Question

Let $f\left(x\right)=\sqrt{2-x-x^2}$ and $g\left(x\right)={\cos }^{-1}x$. The number of integral values of $x$ in the domain of $g\left[f^3\right(x\left)\right]$ is

Answer 1

$g\left[f\right(x\left)\right]=g\left(\sqrt{2-x-x^2}\right)$
$={\cos }^{-1}\sqrt{2-x-x^2}$

$f\left(x\right)$ is defined when $2-x-x^2\ge 0$
$\Rightarrow x^2+x-2\le 0$
$\Rightarrow (x+2)(x-1)\le 0$
$\Rightarrow x\in [-2,1]$

$g\left[f\right(x\left)\right]$ is defined when $-1\le \sqrt{2-x-x^2}\le 1$
$\Rightarrow 0\le 2-x-x^2\le 1$
$\Rightarrow 2-x-x^2\le 1$
$x\in (-\infty ,\frac{-1-\sqrt{5}}{2}]\cup [\frac{-1+\sqrt{5}}{2},\infty )$

Domain $g\left[f\right(x\left)\right]$ is $[-2,\frac{-1-\sqrt{5}}{2}]\cup [\frac{-1+\sqrt{5}}{2},1]$

Since, domain $g\left[f^3\right(x\left)\right]$ is same as domain of $g\left[f\right(x\left)\right]$.
So, the integers in the interval are $-2,1$.

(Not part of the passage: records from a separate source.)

-- ==== Sys2Proof/Proofs/BankControls.lean ====
section
/-! BANK_CONTROL: ARM, DISARM and DISCARD of shadow banks (O16). -/

namespace Sys2Proof.Machine

/-! ### The banks of a context (03 R77, R503) -/

section
variable (c : Context) (i j : Kind)

/-- The shadows of two kinds were armed by one write, and both still are. -/
abbrev Context.Together : Prop :=
  (c.banks i).st = .armed ∧ (c.banks j).st = .armed ∧ (c.banks j).armGroup = (c.banks i).armGroup

theorem Context.banks_withdraw :
    (c.withdraw i).banks j = if c.Together i j then { c.banks j with st := .ready } else c.banks j := by
  unfold Context.withdraw
  dsimp only
  by_cases armed : (c.banks i).st = .armed
  · rw [if_pos armed, Context.banks_updBanks _ _ _ (by decide), if_pos (by cases j <;> decide)]
    simp [Context.Together, armed]
  · rw [if_neg armed, if_neg fun both => armed both.1]

/-- What DISCARD makes of a shadow that is not being loaded. -/
def Banks.discarded (b : Banks) : Banks :=
  match b.st with
  | .ready | .failed | .armed => b.dropShadow
  | .retiring => { b with dropWhenRetired := true }
  | .empty | .loading => b

end

section
variable {s : State} {p n : Nat}

/-- The banks of a context once the shadow of a kind is discarded: its own, and those armed with it. -/
def Context.discard (c : Context) (i j : Kind) : Banks :=
  if j = i then (c.banks j).discarded else if c.Together i j then { c.banks j with st := .ready } else c.banks j

theorem Context.discard_alone {c : Context} {i : Kind} (unarmed : (c.banks i).st ≠ .armed) {f : Banks → Banks}
    (own : (c.banks i).discarded = f (c.banks i)) (j : Kind) : (c.updBanks [i] f).banks j = c.discard i j := by
  rw [Context.banks_updBanks_one]
  unfold Context.discard
  split
  next same => rw [same, own]
  next => rw [if_neg fun both => unarmed both.1]

theorem State.ctx_discardBank {i : Kind} (idle : ((s.ctx p n).banks i).st ≠ .loading) (j : Kind) :
    ((s.discardBank p n i).ctx p n).banks j = (s.ctx p n).discard i j := by
  have unarmed {x : Shadow} (st : ((s.ctx p n).banks i).st = x) (other : x ≠ .armed) : ((s.ctx p n).banks i).st ≠ .armed := st ▸ other
  unfold State.discardBank
  dsimp only
  split
  case h_5 st => exact absurd st idle
  case h_1 st =>
    rw [← Context.discard_alone (f := id) (unarmed st (by decide)) (by rw [Banks.discarded, st]; rfl), Context.banks_updBanks_one]
    exact (ite_self _).symm
  case h_4 st =>
    rw [State.ctx_setCtx_same, Context.banks_updBanks_one, Context.banks_withdraw]
    unfold Context.discard
    split
    next same => subst same; rw [if_pos ⟨st, st, rfl⟩, Banks.discarded, st]; rfl
    next => rfl
  all_goals rename_i st
  all_goals
    rw [State.ctx_setCtx_same]
    exact Context.discard_alone (unarmed st (by decide)) (by rw [Banks.discarded, st]) j

theorem State.changes_discardBank {i : Kind} (idle : ((s.ctx p n).banks i).st ≠ .loading) :
    Changes [.ctx (p * 16 + n)] s (s.discardBank p n i) := by
  refine changes_of_keep ?_
  unfold State.discardBank
  dsimp only
  split
  case h_5 st => exact absurd st idle
  all_goals simp

/-- The banks once the shadows of several kinds are discarded, none of which is being loaded. -/
def Context.discardAll (c : Context) (l : List Kind) (j : Kind) : Banks :=
  if j ∈ l then (c.banks j).discarded
  else if ∃ i ∈ l, c.Together i j then { c.banks j with st := .ready }
  else c.banks j

theorem Banks.unarmed_discarded (b : Banks) : b.discarded.st ≠ .armed := by
  unfold Banks.discarded
  split
  all_goals rename_i st
  case h_1 | h_2 | h_3 => exact Shadow.noConfusion
  all_goals exact fun armed => Shadow.noConfusion (st.symm.trans armed)

theorem Banks.discarded_unarmed {b : Banks} (armed : b.st = .armed) : { b with st := .ready }.discarded = b.discarded := by
  unfold Banks.discarded
  rw [armed]
  rfl

section
variable {c d : Context} {i j : Kind}

theorem Context.discard_together (both : c.Together i j) (other : j ≠ i) : c.discard i j = { c.banks j with st := .ready } := by
  rw [Context.discard, if_neg other, if_pos both]

theorem Context.discard_apart (apart : ¬ c.Together i j) (other : j ≠ i) : c.discard i j = c.banks j := by
  rw [Context.discard, if_neg other, if_neg apart]

theorem Context.discarded_discard (other : j ≠ i) : (c.discard i j).discarded = (c.banks j).discarded := by
  by_cases both : c.Together i j
  · rw [Context.discard_together both other, Banks.discarded_unarmed both.2.1]
  · rw [Context.discard_apart both other]

/-- A shadow that the first DISCARD leaves armed shares its arm with the same shadows as before. -/
theorem Context.together_discard {m : Kind} (first : ∀ q, d.banks q = c.discard i q) (apart : ¬ c.Together i j) (other : j ≠ i)
    (otherToo : m ≠ i) : d.Together m j ↔ c.Together m j := by
  have keptJ : d.banks j = c.banks j := (first j).trans (Context.discard_apart apart other)
  by_cases both : c.Together i m
  · have withdrawn : (d.banks m).st = .ready := by rw [first, Context.discard_together both otherToo]
    constructor
    · exact fun h => Shadow.noConfusion (withdrawn.symm.trans h.1)
    · exact fun h => absurd ⟨both.1, h.2.1, h.2.2.trans both.2.2⟩ apart
  · have keptM : d.banks m = c.banks m := (first m).trans (Context.discard_apart both otherToo)
    unfold Context.Together
    rw [keptJ, keptM]

/-- Discarding one kind, then others, discards all of them. -/
theorem Context.discardAll_cons {l : List Kind} (fresh : i ∉ l) (first : ∀ q, d.banks q = c.discard i q) (j : Kind) :
    d.discardAll l j = c.discardAll (i :: l) j := by
  unfold Context.discardAll
  by_cases own : j = i
  · subst own
    have gone : d.banks j = (c.banks j).discarded := (first j).trans (if_pos rfl)
    have alone : ¬ ∃ m ∈ l, d.Together m j := fun ⟨_, _, both⟩ => Banks.unarmed_discarded _ (gone ▸ both.2.1)
    rw [if_neg fresh, if_neg alone, if_pos List.mem_cons_self, gone]
  by_cases mem : j ∈ l
  · rw [if_pos mem, if_pos (List.mem_cons_of_mem i mem), first, Context.discarded_discard own]
  rw [if_neg mem, if_neg (List.not_mem_cons_of_ne_of_not_mem own mem)]
  by_cases both : c.Together i j
  · have withdrawn : d.banks j = { c.banks j with st := .ready } := (first j).trans (Context.discard_together both own)
    have alone : ¬ ∃ m ∈ l, d.Together m j := by
      rintro ⟨_, _, -, armed, -⟩
      rw [withdrawn] at armed
      cases armed
    rw [if_neg alone, if_pos ⟨i, List.mem_cons_self, both⟩, withdrawn]
  · have same : (∃ m ∈ l, d.Together m j) ↔ ∃ m ∈ i :: l, c.Together m j := by
      rw [List.exists_mem_cons_iff, or_iff_right both]
      exact exists_congr fun m => and_congr_right fun hm =>
        Context.together_discard first both own fun e => fresh (e ▸ hm)
    rw [if_congr same rfl rfl, (first j).trans (Context.discard_apart both own)]

end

Hence, number of integral value of $x$ is $2$.

Alternate Solution:
$g\left[f\right(x\left)\right]=g\left(\sqrt{2-x-x^2}\right)$
$={\cos }^{-1}\sqrt{2-x-x^2}$

$f\left(x\right)$ is defined when $2-x-x^2\ge 0$
$\Rightarrow x^2+x-2\le 0$
$\Rightarrow (x+2)(x-1)\le 0$
$\Rightarrow x\in [-2,1]$
The integrals values of $x$ in $[-2,1]$ are $-2,-1,0,1$.
Only for $x=-2,1;-1\le \sqrt{2-x-x^2}\le 1$
Hence, number of integral value of $x$ is $2$.